I've had mixed results with different types of cabbage. Napa cabbage is the ideal type and also it should be heavy to the touch with all the weak leaves removed from the exterior.

My guess is that if your cabbage did not "dehydrate," as you say, and you also rinsed it quite a bit, it did not have enough salt content to remain preserved and just went bad.

The cabbage should be soaked in the salt brine for at least 6 hours but probably better overnight. Don't skimp on the salt because this is the preservative portion of the recipe. And a thicker cabbage may have required more salt.

After the cabbages have soaked in the brine, you should only lightly rinse them. I think this is the source of your problem.

Other problems may have been: use of the wrong type of salt. (Should be only sea salt from a Korean grocer. Never use normal or iodized salt.) Never let metal touch the ingredients and don't use a metal bowl to mix the ingredients. It reacts with the salt.

hello everyone--this is my first post to this site, after only my second visit! btw, i love the Kakdugi recipe.
my mother is korean and has been credited to having one of the best kimchi recipes. her secret? she uses brine shrimp and anchovy sauce, jalapeno peppers (sliced and added among the whole vegetables), pureed white onion and a pureed granny smith apple for extra sweetness.

Lactobacilli are also fun to play around with homebrewing beer! If you have enjoyed a flemish sour ale, or any ale labeled "sour", such as Rodenbach, Dutchess De Bourgogne etc they are soured using a combination of L.Bacilli and Lambic cultures.
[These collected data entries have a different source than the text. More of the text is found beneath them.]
/-- Words written out from the opcode map of R76 decode to the instructions they stand for. A sanity statement. -/
def Obligations.OpcodeMapWordsDecode : Prop :=
  decode 0x01000000#32 = .ok .ctmenc ∧ decode 0x02000000#32 = .ok .ctmdec ∧
    decode 0x10000000#32 = .ok (.lutencL8 false) ∧ decode 0x10100100#32 = .ok (.lutencI10p6 true) ∧
    decode 0x10330100#32 = .ok (.lutencS10 .h1024 .hi true) ∧ decode 0x10320000#32 = .ok (.lutencS10 .h512 .hi false) ∧
    decode 0x10610000#32 = .ok (.lutencDp .w14 false) ∧ decode 0x11310000#32 = .ok (.lutdecS10 .h1024 .lo) ∧
    decode 0x11400000#32 = .ok .lutdecMs124 ∧ decode 0x20000000#32 = .ok .toposel ∧
    decode 0x21000000#32 = .ok .lutcmp

/-- `LUTID.<shape>` is another spelling of `LUTENC.<shape>.ID`, `LUTENC.S10` without its suffixes is not accepted (R79),
and no other text is a command but the listing of one (R78). That exactly these texts are accepted, and that the shape of
`LUTID` carries its own suffixes, is the model's reading, log entry 15. -/
def Obligations.ListingSpellsEveryInstruction : Prop :=
  (∀ i : Instr, assemble i.spelling = some i) ∧
    (∀ sh, (lutencOf true sh).spelling = "LUTENC." ++ sh.spelling ++ ".ID" ∧
      assemble ("LUTID." ++ sh.spelling) = some (lutencOf true sh)) ∧
    assemble "LUTENC.S10" = none ∧
    ∀ text i, assemble text = some i →
      text = i.spelling ∨ ∃ sh, text = "LUTID." ++ sh.spelling ∧ i = lutencOf true sh

/-! ### The host's moves (10_state.md, 20_memory.md, 70_reset_and_hazards.md) -/

/-- Each step performs the next pending host move, whatever it is, and with none pending nothing happens. Where the move
writes a command word to `CMD`, directly or as the four bytes of a bus access, the step stores the word and executes the
instruction the word decodes to, whole, or ends with ILLEGAL_COMMAND where it decodes to none; a read of `CMD` gives the
last word written, which no operation changes (R27, R63, R246). The list of pending moves, the step with none and
`withFetchWord`, which is such a write, are the model's (log entries 1 and 5), and so is the bus access (log entry 6). -/
def Obligations.StepRunsTheDecodedCommand : Prop :=
  (∀ (s : State) (move : HostMove) (rest : List HostMove), s.pending = move :: rest →
    step s = performMove move { s with pending := rest }) ∧
  (∀ s : State, s.pending = [] → step s = .next s) ∧
  (∀ (s : State) (w : Word) (i : Instr), decode w = .ok i →
    (∀ rest, s.pending = .writeReg 0x00 w :: rest → step s = exec i { s with pending := rest, cmd := w }) ∧
    (∀ rest, s.pending = .busWrite 0 (wordToBytes w) :: rest →
      step s = exec i { s with pending := rest, cmd := w }) ∧
    (decodeTableWord 32 w.toNat = some i ∧ step (s.withFetchWord 32 w.toNat) = exec i { s with cmd := w }) ∧
    (∀ t, exec i { s with cmd := w } = .next t → t.cmd = w ∧ t.readRegIndex 0x00 = w)) ∧
  (∀ (w : Word) (s : State), (∀ i, decode w ≠ .ok i) →
    (∀ rest, s.pending = .writeReg 0x00 w :: rest →
      ∃ t, step s = .next t ∧ EndsWith s t 5 ∧ t = { s with pending := rest, cmd := w, status := t.status }) ∧
    decodeTableWord 32 w.toNat = none)

/-- R46: a host write of a listed register other than `CMD` changes exactly the bits of its width, and is ignored
where the register is read-only or the index is not listed; those indices and all reserved bits read as zero. -/
def Obligations.RegisterWriteReadsBackItsWidth : Prop :=
  ∀ (s : State) (n : Nat) (v : Word), n ≠ 0 →
    (∃ t, performMove (.writeReg n v) s = .next t ∧
      t.readRegIndex n = (v &&& regWritable n) ||| (s.readRegIndex n &&& ~~~regWritable n) ∧
      (∀ k, k ≠ n → t.readRegIndex k = s.readRegIndex k) ∧
      t.clut0 = s.clut0 ∧ t.clut1 = s.clut1 ∧ t.hlut = s.hlut ∧ t.params = s.params ∧ t.powerUp = s.powerUp ∧
      t.pending = s.pending ∧ t.readLog = s.readLog) ∧
    (regWritable n = 0 → performMove (.writeReg n v) s = .next s) ∧
    (¬regListed n → regWritable n = 0 ∧ s.readRegIndex n = 0) ∧
    s.readRegIndex n &&& ~~~regReadable n = 0

/-- Every host read gives the value of the one register or element it names and changes nothing but the record of what
was read, which is the model's (R50, R54; log entry 4). -/
def Obligations.HostReadsChangeNothing : Prop :=
  ∀ (s : State) (n : Nat) (b : ClutId),
    performMove (.readReg n) s = .next { s with readLog := .word (s.readRegIndex n) :: s.readLog } ∧
    performMove (.readClut b n) s = .next { s with readLog := .entry (s.readEntry b n) :: s.readLog } ∧
    performMove (.readHlut n) s = .next { s with readLog := .word (s.readHlutWord n) :: s.readLog }

/-- A buffer element reads back what the host last wrote there, at and beyond the capacity it reads as 0 and writes
are ignored, and every other element is as before (R50, R54, R57). -/
def Obligations.BufferWriteReadsBack : Prop :=
  (∀ (s : State) (b : ClutId) (i : Nat) (e : Entry),
    ∃ t, performMove (.writeClut b i e) s = .next t ∧
      t = { s with clut0 := t.clut0, clut1 := t.clut1 } ∧
      (i < s.params.clutCap → t.readEntry b i = e) ∧
      (s.params.clutCap ≤ i → t = s ∧ s.readEntry b i = ⟨0, 0, 0⟩) ∧
      ∀ c j, (c ≠ b ∨ j ≠ i) → t.readEntry c j = s.readEntry c j) ∧
  (∀ (s : State) (i : Nat) (w : Word),
    ∃ t, performMove (.writeHlut i w) s = .next t ∧
      t = { s with hlut := t.hlut } ∧
      (i < s.params.hlutCap → t.readHlutWord i = w) ∧
      (s.params.hlutCap ≤ i → t = s ∧ s.readHlutWord i = 0) ∧
      ∀ j, j ≠ i → t.readHlutWord j = s.readHlutWord j)

/-- On a platform's byte mapping of REG, word `n` is at byte address `4 * n` with bits [7:0] of a word at the lowest
address, and every access but one naturally aligned 32-bit word is refused (R52, R53). The two moves are the model's
reading of that mapping (log entry 6). -/
def Obligations.BusMovesAreAlignedWordMoves : Prop :=
  ∀ (s : State) (n a size : Nat) (b0 b1 b2 b3 : Byte) (bytes : List Byte),
    (∃ t l0 l1 l2 l3, performMove (.busRead (4 * n) 4) s = .next t ∧
      t = { s with readLog := .bytes [l0, l1, l2, l3] :: s.readLog } ∧
      (s.readRegIndex n).toNat = l0.toNat + 2 ^ 8 * l1.toNat + 2 ^ 16 * l2.toNat + 2 ^ 24 * l3.toNat) ∧
    performMove (.busWrite (4 * n) [b0, b1, b2, b3]) s =
      performMove (.writeReg n
        (BitVec.ofNat 32 (b0.toNat + 2 ^ 8 * b1.toNat + 2 ^ 16 * b2.toNat + 2 ^ 24 * b3.toNat))) s ∧
    (¬(size = 4 ∧ a % 4 = 0) → performMove (.busRead a size) s = .refused (.nonWordBusAccess a size)) ∧
    (¬(bytes.length = 4 ∧ a % 4 = 0) →
      performMove (.busWrite a bytes) s = .refused (.nonWordBusAccess a bytes.length))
Brian: too bad you're not my neighbor. I'd gladly swap some kimchi for homebrew... drool!

Hello,
Can Kimchi be a vegetarian dish?
Thanks

It's bit weird..... In Korea, people use Japanese parsley(Oenanthe javanica) instead of watercress. In fact, it is hard to find watercress in Korea, except in major cities.

Hello, I was pleased with your site and this recipe. I enjoy kimchi and will make this soon. However I would like to know how to convert into teaspoons. As an example, say the napa cabbage was 2 lbs. Therefor 2 x 0.7% for ginger equals 0.14. Now how many teaspoons would that be????